-- ==== Sys2Proof/Machine/Deadline.lean ====
section
/-! DEFINITION. The commit deadline (06_stream_ingest.md, R189, R192 to R194, R197, R198, R201) and
the admission of a commit (R42, R118, R123 to R125 of chapters 1 and 4). -/
namespace Sys2Proof.Machine

/-! ## Forming commits -/

/-- The AUTO buffers the state in force of a surface names that have a READY bank (R192). -/
def State.autoSwaps (s : State) (surf : Nat) : List Nat :=
  ((s.namedBuffers surf).filter (fun b => s.reg .BUF_SWAP b == 1 && (s.bankOf b 1).isSome)).eraseDups

/-- The implicit commit of a deadline (R192): none is formed, and no ID taken, where there is neither
a staged write nor a swap. -/
def State.implicitCommit (s : State) (surf : Nat) : State :=
  let mine := s.staged.filter (fun e => e.group == none && e.surfs == 2 ^ surf)
  let swaps := s.autoSwaps surf
  if mine.isEmpty && swaps.isEmpty then s
  else
    let (id, s1) := s.newId
    { s1 with
      staged := s1.staged.filter (fun e => !(e.group == none && e.surfs == 2 ^ surf))
      commits := s1.commits ++
        [⟨id, none, 2 ^ surf, mine.map (fun e => (e.surfs, e.key, e.value)), swaps, false⟩] }

/-! ## Which commits are evaluated -/

/-- Whether a surface is in a dark period whose next boundary does not light (R201, R493). -/
def State.holdsDark (s : State) (surf : Nat) : Bool :=
  (s.reg .iS_DARK surf == 1 || s.reg .iSTARTUP surf == 1) && s.reg .iS_LIGHT surf == 0

/-- Whether a waiting commit is due at a surface's deadline (R193, R197, R201). -/
def State.commitDue (s : State) (surf : Nat) (c : Commit) : Bool :=
  bit c.surfs surf
    && (List.range 2).all (fun m => !(bit c.surfs m) || !s.holdsDark m)
    && (match c.group with
      | none => true
      | some g => s.reg .CG_AT g == 0
          || timeReached (s.reg .LAST_NEXT (s.genOf surf)) (s.reg .CG_AT g))

/-! ## Evaluation -/

/-- The boundaries of surface `m` that pass before a commit evaluated now applies on it: one where the
deadline of its next boundary has passed; surfaces that are phase-locked apply at the same boundary (R23,
R198). -/
def State.skipOf (s : State) (deadlineSurf m : Nat) : Nat :=
  if s.genOf m ≠ s.genOf deadlineSurf ∧ s.deadlineTaken m = true then 1 else 0

/-- The array as it will be at the frame boundary that a commit evaluated now targets on surface `m` (R118):
the array boundaries up to it, the next one and the one after, with the values that are pending. -/
def State.projectArray (s : State) (deadlineSurf m : Nat) : State :=
  let c := s.reg .HZ_ARRAY_CLOCK 0
  let g := s.genOf m
  let target := s.nextB3 g + s.skipOf deadlineSurf m * s.gridP3 g
  let first := s.nextB3 (s.genOf c)
  let s1 := if first ≤ target then (if s.deadlineTaken c then s else s.seeArray c).arrayBoundary else s
  if first + s.gridP3 (s.genOf c) ≤ target then s1.nextArray else s1

/-- READY becomes FRONT; the old FRONT becomes free (R182). -/
def State.swapBuffer (s : State) (n : Nat) : State :=
  match s.bankOf n 1 with
  | none => s
  | some k => (s.setBank n 0 (some k)).setBank n 1 none

/-- The state that the commits accepted before it and commit `c` would bring into force on surface
`m` (R118, R193, R194): sealing that runs is taken as ended. -/
def State.candidate (s : State) (deadlineSurf m : Nat) (c : Commit) : State :=
  let base := sortById Commit Commit.id (((s.accepted.filter (fun a => a.surf == m
    && decide (a.skip ≤ s.skipOf deadlineSurf m) && a.commit.id != c.id)).map Accepted.commit) ++ [c])
  let t := (s.projectArray deadlineSurf m).withValues m base
  (base.flatMap Commit.buffers).foldl (fun u b => ((u.decodeSealing b).completeSeal b).swapBuffer b) t

/-- What an evaluation finds of one surface: the refusing reason, the costs with their bands, the
budgets, the reservation and the band published, and the buffers the candidate names. The costs are
published as 0 after a refusal by R74, which computes no reservation (R123). -/
structure Verdict where
  surf : Nat
  reason : Option Reason
  costs : List Nat
  budgets : List Nat
  band : Nat
  resv : Nat
  names : List Nat
  deriving DecidableEq, Repr

/-- Whether a commit belongs to a group that names both surfaces (R198). -/
def State.spansBoth (s : State) (c : Commit) : Bool :=
  match c.group with
  | some g => s.reg .CG_SURFACES g == 3
  | none => c.surfs == 3

/-- The buffers a commit lists, where they can belong to no other surface than its own (R193). -/
def State.listedBuffers (s : State) (c : Commit) : List Nat := if s.spansBoth c then [] else c.buffers

/-- The buffers that surface `m` names in force, or by an accepted commit other than `except` that has not
applied (R193). -/
def State.heldBuffers (s : State) (m except : Nat) : List Nat :=
  s.namedBuffers m ++ (s.acceptedStates m except).flatMap (fun t => t.namedBuffers m)
    ++ (s.accepted.filter (fun a => a.surf == m && a.commit.id != except)).flatMap
      (fun a => s.listedBuffers a.commit)

/-- The reservation that a commit on the other surface must leave room for: the one in force, or a larger one
of an accepted commit that has not applied (R42). -/
def State.resvHeld (s : State) (m : Nat) : Nat :=
  ((s.accepted.filter (fun a => a.surf == m)).map Accepted.resv).foldl max (s.reg .iS_RESV m)

/-- Admission of commit `c` on surface `m` (R42, R74, R123, R193). After a refusal by R74 the budgets published
are those in force. -/
def State.judge (s : State) (deadlineSurf m : Nat) (c : Commit) : Verdict :=
  let t := s.candidate deadlineSurf m c
  let other := 1 - m
  let names := t.namedBuffers m ++ s.listedBuffers c
  match t.sceneFault m names (s.heldBuffers other c.id) with
  | some r => ⟨m, some r, [0, 0, 0, 0], (s.budgets m false).toList, 0, s.reg .iS_RESV m, names⟩
  | none =>
    let budgets := (t.budgets m false).toList
    let cost := t.surfaceCost m false
    let costs := cost.map Prod.fst
    let resv := t.reservation m costs
    match overBudget costs budgets with
    | some k => ⟨m, some (measureReason k), costs, budgets, (cost.getD k (0, 0)).2, resv, names⟩
    | none =>
      let room : Int := (s.reg .PW_CEILING 0 : Int) - s.powerBase - s.resvHeld other
      ⟨m, if room < resv then some .power else none, costs, budgets, (cost.getD 0 (0, 0)).2, resv,
        names⟩

/-- A U32 publication of a number that may exceed it: the manual states no value for one that does, so
that value is free (R117, R137). -/
def State.publish32 (s : State) (r : Reg) (i v : Nat) : State :=
  if v < 2 ^ 32 then s.setReg r i v else let (d, t) := s.draw; t.setReg r i d

/-- ADM_* of a surface after an evaluation (R123, R137). -/
def State.publishVerdict (s : State) (id : Nat) (accepted : Bool) (v : Verdict) : State :=
  let m := v.surf
  let c (k : Nat) := v.costs.getD k 0
  let b (k : Nat) := v.budgets.getD k 0
  let s1 := (((s.publish32 .ADM_COST_OPS m (c 0)).publish32 .ADM_COST_SAMP m (c 1)).publish32
    .ADM_COST_DEC m (c 2)).publish32 .ADM_COST_BYTES m (c 3)
  let s2 := (((s1.publish32 .ADM_BUDGET_OPS m (b 0)).publish32 .ADM_BUDGET_SAMP m (b 1)).publish32
    .ADM_BUDGET_DEC m (b 2)).publish32 .ADM_BUDGET_BYTES m (b 3)
  let s3 := ((s2.setReg .ADM_WORST_BAND m v.band).setReg .ADM_LAST_COMMIT m id)
  (s3.setReg .ADM_LAST_RESULT m (if accepted && v.reason.isNone then 1 else 2)).setReg
    .ADM_LAST_REASON m ((v.reason.map Reason.code).getD 0)

/-- A commit is accepted: it waits for its boundary on each member surface, and the short mark of the
surface is cleared (R124, R193, R198). -/
def State.acceptOn (s : State) (deadlineSurf : Nat) (c : Commit) (v : Verdict) : State :=
  let s1 := ({ s with accepted := s.accepted ++ [⟨v.surf, s.skipOf deadlineSurf v.surf, c, v.costs, v.resv⟩] } : State)
  s1.setReg .HZ_SHORT 0 (setBit (s1.reg .HZ_SHORT 0) v.surf false)

/-- The READY banks of a refused cue step are dropped, so that the previous frame stays in force (R206). -/
def State.dropStep (s : State) (c : Commit) : State := c.buffers.foldl (fun t b => t.setBank b 1 none) s

/-- A commit is refused on a surface: counted, and ADMIT_REFUSED raised where this surface refuses it
(R123, R193, R206). -/
def State.refuseOn (s : State) (c : Commit) (v : Verdict) : State :=
  let s1 := (s.bump .CMT_REFUSED v.surf).cond c.cue (fun t => (t.bump .PB_REFUSED v.surf).dropStep c)
  match v.reason with
  | none => s1
  | some r => s1.raise Code.admitRefused (some (s1.reg .CMT_QUEUE v.surf))
      [(8, v.surf), (8, r.code), (32, c.id), (16, v.band)]

/-- The verdicts of a commit on both surfaces held against each other: FORMAT where the states it brings into
force name a common buffer (R193), POWER where both reservations do not fit together (R42). -/
def State.judgePair (s : State) (vs : List Verdict) : List Verdict :=
  match vs with
  | [a, b] =>
    let format (v : Verdict) : Verdict := match v.reason with
      | some .count => v | some .mode => v | some .geometry => v
      | _ => { v with reason := some .format, costs := [0, 0, 0, 0], band := 0,
                      budgets := (s.budgets v.surf false).toList, resv := s.reg .iS_RESV v.surf }
    let power (v w : Verdict) : Verdict :=
      if v.reason = none ∧ w.reason = none ∧ s.reg .PW_CEILING 0 < s.powerBase + v.resv + w.resv then
        { v with reason := some .power }
      else v
    if a.names.any b.names.contains then [format a, format b] else [power a b, power b a]
  | _ => vs

/-- One commit is evaluated at a deadline of `surf` (R193, R198): it leaves the waiting commits, and
is accepted on every member surface or refused as a whole. -/
def State.evaluate (s : State) (surf : Nat) (c : Commit) : State :=
  let members := (List.range 2).filter (bit c.surfs)
  let vs0 := members.map (fun m => s.judge surf m c)
  let vs := s.judgePair vs0
  let ok := vs.all (fun v => v.reason.isNone)
  let s1 := ({ s with commits := s.commits.filter (fun x => x.id != c.id) } : State)
  let s2 := vs.foldl (fun t v => t.publishVerdict c.id ok v) s1
  if ok then vs.foldl (fun t v => t.acceptOn surf c v) s2
  else
    let s3 := ({ vs.foldl (fun t v => t.refuseOn c v) s2 with
      accepted := s2.accepted.filter (fun a => a.commit.id != c.id) } : State)
    match c.group with
    | none => s3
    | some g =>
      let s4 := s3.setReg .CG_RESULT g Code.admitRefused
      if s4.reg .CG_OWNER g = 0xFFFF then s4.idleGroup g else s4.setReg .CG_STATE g 3

/-- The commits evaluated at a deadline (R193, R194): at most 8 in order of ID; their buffers' FILL
banks are sealed; the others are counted in CMT_DEFERRED. -/
def State.evaluateDue (s : State) (surf : Nat) : State :=
  let due := sortById Commit Commit.id (s.commits.filter (s.commitDue surf))
  let s1 := s.bumpBy .CMT_DEFERRED surf (due.length - 8)
  let run := due.take 8
  let s2 := (run.flatMap Commit.buffers).foldl (fun t b => t.sealFill b) s1
  run.foldl (fun t c => t.evaluate surf c) s2

/-- Whether a surface is ready (R201): its lanes are ACTIVE or FAULT, and no change of its generator is
incomplete. A change of the generator is complete from the first boundary that the new generator gives the
surface; one of the raster is complete at the boundary where it applies. -/
def State.surfaceReady (s : State) (surf : Nat) : Bool := s.lanesReady surf && s.reg .iS_GENCHG surf == 0

/-- The decision of a deadline in a dark period (R201, R493): whether the next boundary lights. -/
def State.decideLight (s : State) (surf : Nat) : State :=
  let lights :=
    if s.reg .iSTARTUP surf = 1 then
      s.surfaceReady surf || decide (s.reg .iRUN_NS 0 + 1000000000 ≤ s.reg .LAST_NEXT (s.genOf surf))
    else s.surfaceReady surf || decide (s.reg .CMT_DARK_LEFT surf ≤ 1)
  if s.reg .iS_DARK surf = 1 ∨ s.reg .iSTARTUP surf = 1 then s.setReg .iS_LIGHT surf (b2n lights) else s

/-- LUT writes and pending array-wide values that this deadline follows (R62, R136). -/
def State.noteDeadline (s : State) (surf : Nat) : State :=
  let s1 := ({ s with lutShadow := s.lutShadow.map (fun l => { l with due := setBit l.due surf true }) }
    : State)
  s1.seeArray surf

/-- The number of the frame that a surface's next boundary begins, under the generator that times it then: its
next one, or the one in progress where its own boundary comes later. -/
def State.frameThen (s : State) (g h : Nat) : Nat :=
  if h = g ∨ s.nextB3 h ≤ s.nextB3 g then s.openingNo h else s.reg .LAST_FRAME h

/-- CONFIG goes ahead of the values that accepted commits change, with EFFECT_FRAME the frame from which they
apply (R240, R262). -/
def State.announceAccepted (s : State) (m : Nat) : State :=
  match s.accepted.find? (fun a => a.surf == m) with
  | none => s
  | some a =>
    let cs := (s.acceptedById.filter (fun b => b.surf == m && b.skip == a.skip)).map Accepted.commit
    let t := s.withValues m cs
    if t.configBytes m 0 = s.configBytes m 0 then s
    else s.announce t m (s.frameThen (s.genOf m) (t.genOf m) + a.skip)

/-- COMMIT_DEADLINE (R192 to R194, R201, R496): nothing is evaluated while the firmware restarts. -/
def execCommitDeadline (surf : Surface) (seen : Seen) (s : State) : Out :=
  let k := surf.val
  if s.deadlineReached k && !s.deadlineTaken k then
    let s1 := (((s.send []).see seen).refreshNext (s.genOf k)).setReg .iS_DEADLINE k (s.reg .iS_SEEN k + 1)
    let s2 := ((s1.noteDeadline k).decideLight k).cueStep k
    if s2.reg .iPHASE 0 ≠ 1 then .next (s2.see s.seen)
    else
      let s3 := s2.implicitCommit k
      let s4 := if s3.holdsDark k then s3 else s3.evaluateDue k
      .next ((forN 2 (forN 4 s4 State.refreshNext) State.announceAccepted).see s.seen)
  else .next s

end Sys2Proof.Machine
end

- - -

- Directions
Output the lines of the records above exactly as they appear, from the line containing "def State.evaluateDue (s" through the line containing "run.foldl (fun t c => t.evaluate surf c) s2".

- Response to the task
def State.evaluateDue (s : State) (surf : Nat) : State :=
  let due := sortById Commit Commit.id (s.commits.filter (s.commitDue surf))
  let s1 := s.bumpBy .CMT_DEFERRED surf (due.length - 8)
  let run := due.take 8
  let s2 := (run.flatMap Commit.buffers).foldl (fun t b => t.sealFill b) s1
  run.foldl (fun t c => t.evaluate surf c) s2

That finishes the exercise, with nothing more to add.